瑛太のNHKドラマの出演は2008年の『篤姫』以来となり、NHKドラマ主演は本作が初となる。また制作統括の佐野元彦は『篤姫』でも制作統括を担当しており、「理想と現実の間に揺れながら前へ進んでいく主人公は瑛太さん以外に考えられなかった」と起用理由を語っている[4]。ちなみに並木梢を演じた加藤あいはフジテレビのジェネラル・ルージュの凱旋にも出演している。
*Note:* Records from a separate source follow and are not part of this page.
-- ==== Sys2Proof/Laws/PerInstr.lean ====
section
/-! SUPPORT. One lemma per instruction: its word, where it has one, is a number of 32 bits (03_encoding R41). -/
namespace Sys2Proof.Laws.Fits

/-- R41: every instruction is one 32-bit word. -/
def Statement (i : Instr) : Prop := ∀ w : Nat, encode i = some w → w < 2 ^ 32

theorem bit_lt (b : Bool) : bit b < 2 := by cases b <;> decide
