theorem ctzOf_length (a n : Nat) : ctzOf a n = ((List.range n).takeWhile (fun k => !bitOf a k)).length := by
  induction n generalizing a with
  | zero => rfl
  | succ n ih =>
    rw [List.range_succ_eq_map, List.takeWhile_cons, ctzOf]
    by_cases hb : a % 2 = 1
    · simp [bitOf, hb]
    · simp only [bitOf, Nat.pow_zero, Nat.div_one, hb, beq_eq_false_iff_ne.2 hb, Bool.not_false, if_true, if_false, List.length_cons,
        List.takeWhile_map, List.length_map, ih]
      rw [Nat.add_comm]
      congr 3
      funext k
      simp only [Function.comp, Nat.succ_eq_add_one]
      rw [Nat.div_div_eq_div_mul, pow_succ, Nat.mul_comm 2]

theorem popOf_length (a n : Nat) : popOf a n = ((List.range n).filter (fun k => bitOf a k)).length := by
  induction n generalizing a with
  | zero => rfl
  | succ n ih =>
    rw [List.range_succ_eq_map, List.filter_cons, popOf, ih, List.filter_map, ]
    have h : (fun k => bitOf (a / 2) k) = (fun k => bitOf a k) ∘ Nat.succ := by
      funext k
      simp only [Function.comp, bitOf, Nat.succ_eq_add_one]
      rw [Nat.div_div_eq_div_mul, pow_succ, Nat.mul_comm 2]
    rw [h]
    have h0 : bitOf a 0 = decide (a % 2 = 1) := by simp [bitOf]; rfl
    rw [h0]
    rcases Nat.mod_two_eq_zero_or_one a with e | e <;> simp [e, Nat.add_comm]

theorem revOf_testBit (a n k : Nat) : (revOf a n).testBit k = (decide (k < n) && a.testBit (n - 1 - k)) := by
  induction n generalizing a k with
  | zero => simp [revOf]
  | succ n ih =>
    rw [revOf]
    have hlt : revOf (a / 2) n < 2 ^ n := by
      apply Nat.lt_pow_two_of_testBit
      intro j hj
      rw [ih]; simp; omega
    rw [Nat.mul_comm, Nat.testBit_two_pow_mul_add _ hlt]
    by_cases hk : k < n
    · rw [if_pos hk, ih, decide_eq_true hk, decide_eq_true (by omega : k < n + 1), ← Nat.testBit_succ]
      congr 2
      omega
    · rw [if_neg hk]
      by_cases e : k = n
      · subst e
        have : (a % 2).testBit 0 = a.testBit 0 := by
          simp [Nat.testBit_zero]
        simp [this]
      · rw [decide_eq_false (by omega : ¬ k < n + 1), Bool.false_and]
        have : a % 2 < 2 ^ 1 := by omega
        exact Nat.testBit_lt_two_pow (lt_of_lt_of_le this (Nat.pow_le_pow_right (by omega) (by omega)))

theorem alu_brev (w : Nat) (a : BitVec w) : BitVec.ofNat w (aluBrev w a.toNat) = a.reverse := by
  apply BitVec.eq_of_getLsbD_eq
  intro k hk
  rw [BitVec.getLsbD_reverse, BitVec.getLsbD_ofNat, aluBrev, revOf_testBit, BitVec.getMsbD]
  simp [hk, BitVec.testBit_toNat]

theorem alu_clz (w : Nat) (a : BitVec w) :
    aluClz w a.toNat = ((List.range w).takeWhile (fun k => !a.getLsbD (w - 1 - k))).length := by
  simp only [aluClz, clzOf_length, bitOf_testBit, BitVec.testBit_toNat]
theorem alu_ctz (w : Nat) (a : BitVec w) :
    aluCtz w a.toNat = ((List.range w).takeWhile (fun k => !a.getLsbD k)).length := by
  simp only [aluCtz, ctzOf_length, bitOf_testBit, BitVec.testBit_toNat]
theorem alu_popc (w : Nat) (a : BitVec w) :
    aluPopc w a.toNat = ((List.range w).filter (fun k => a.getLsbD k)).length := by
  simp only [aluPopc, popOf_length, bitOf_testBit, BitVec.testBit_toNat]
撮影は2012年9月16日にクランクイン、松坂慶子の東京でのシーン以外は札幌・小樽・倶知安・ 手稲・ニセコなどの北海道各所でロケが敢行され、2013年1月中旬にクランクアップを迎えた[5]。
出演
[編集]- 今中 良夫 - 瑛太
- 並木 梢 - 加藤あい
- 世良 雅志 - 小林薫
- 速水 晃一 - 山口祐一郎
- 今中 万里子 - 松坂慶子
- 田所 豊作 - 徳井優
- 神名 るみ子 - 曽川留三子
- 飯島 ミヨ - りりィ
- 伊達 伸也 - 三宅弘城
- 並木 彰吾 - 高橋昌也
スタッフ
[編集]- 原作 - 海堂尊『極北クレイマー』『極北ラプソディ』
- 脚本 - 宮村優子
- 音楽 - 吉俣良
- 演出 - 西谷真一(NHKエンタープライズ)
- 制作統括 - 佐野元彦(NHKエンタープライズ)、谷口卓敬(NHKドラマ番組部)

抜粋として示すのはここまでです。